Contracting effectiveness refers to the performance of the stimulus program in promoting contract competition and enhancing efficiency by demanding fixed-price contracts. “A little over 50 percent of the contracts are fixed price,” said Plexico. The government has exaggerated the number of contracts awarded after full and open competitions, he added.

“I don’t have anything to dispute the B- in contract effectiveness,” said Zinser. “There is a shortage of contract management talent in the federal government and contracts often take a long time to complete.”

Job creation received an Incomplete for the lack of reliable data to develop a reasonable estimate. The president’s Council of Economic Advisers at the beginning of the stimulus process produced a formula on the number of jobs that would be created at specific levels of funding.

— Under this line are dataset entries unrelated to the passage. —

/-- The place of NSID 1 LBA `lba`: surface, track, sector, through the entries of NSID 1. -/
def convPlaceIn (ns : Nat) : List Nat → Nat → Option (Nat × Nat × Nat)
  | [], _ => none
  | e :: l, lba =>
    if lba < convSectors ns e then
      let m := lba / btSpt e
      some (m % ns, btFirst e + m / ns, lba % btSpt e)
    else convPlaceIn ns l (lba - convSectors ns e)

/-- The place of an NSID 1 LBA (R62). The first track is that of surface 0's entry; entries have
equal track counts on every surface, so they start at equal tracks. -/
def convPlace (s : State) (lba : Nat) : Option (Nat × Nat × Nat) :=
  convPlaceIn (numSurfaces s) (convEntries s) lba

/-- The LBA of sector `k` of track `t` of surface `f`, if it lies in NSID 1. -/
def convLbaIn (ns f t k : Nat) : List Nat → Nat → Option Nat
  | [], _ => none
  | e :: l, base =>
    if btCovers e t then some (base + ((t - btFirst e) * ns + f) * btSpt e + k)
    else convLbaIn ns f t k l (base + convSectors ns e)

/-- The NSID 1 LBA of sector `k` of track `t` of surface `f`. -/
def convLba (s : State) (f t k : Nat) : Option Nat :=
  convLbaIn (numSurfaces s) f t k (convEntries s) 0

end Sys2Proof.Machine
end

“The grant recipients were supposed to report the numbers of jobs created with their dollars,” said Plexico. “But if they were unable to do that, they could simply rely on the formula. Not surprisingly, much of the jobs data simply conforms to the original assumptions.”

Guidelines on jobs creation released by the Office of Management and Budget have changed, noted Zinser, but the criteria provided on have remained the same.

Some of the jobs known to have been created through stimulus funding were temporary, Plexico noted. One of the largest contracts to be let under the stimulus — to Teletech, to operate a help desk to advise consumers on the switch from analog to digital TV broadcasting — has since expired, and the jobs it created have gone away.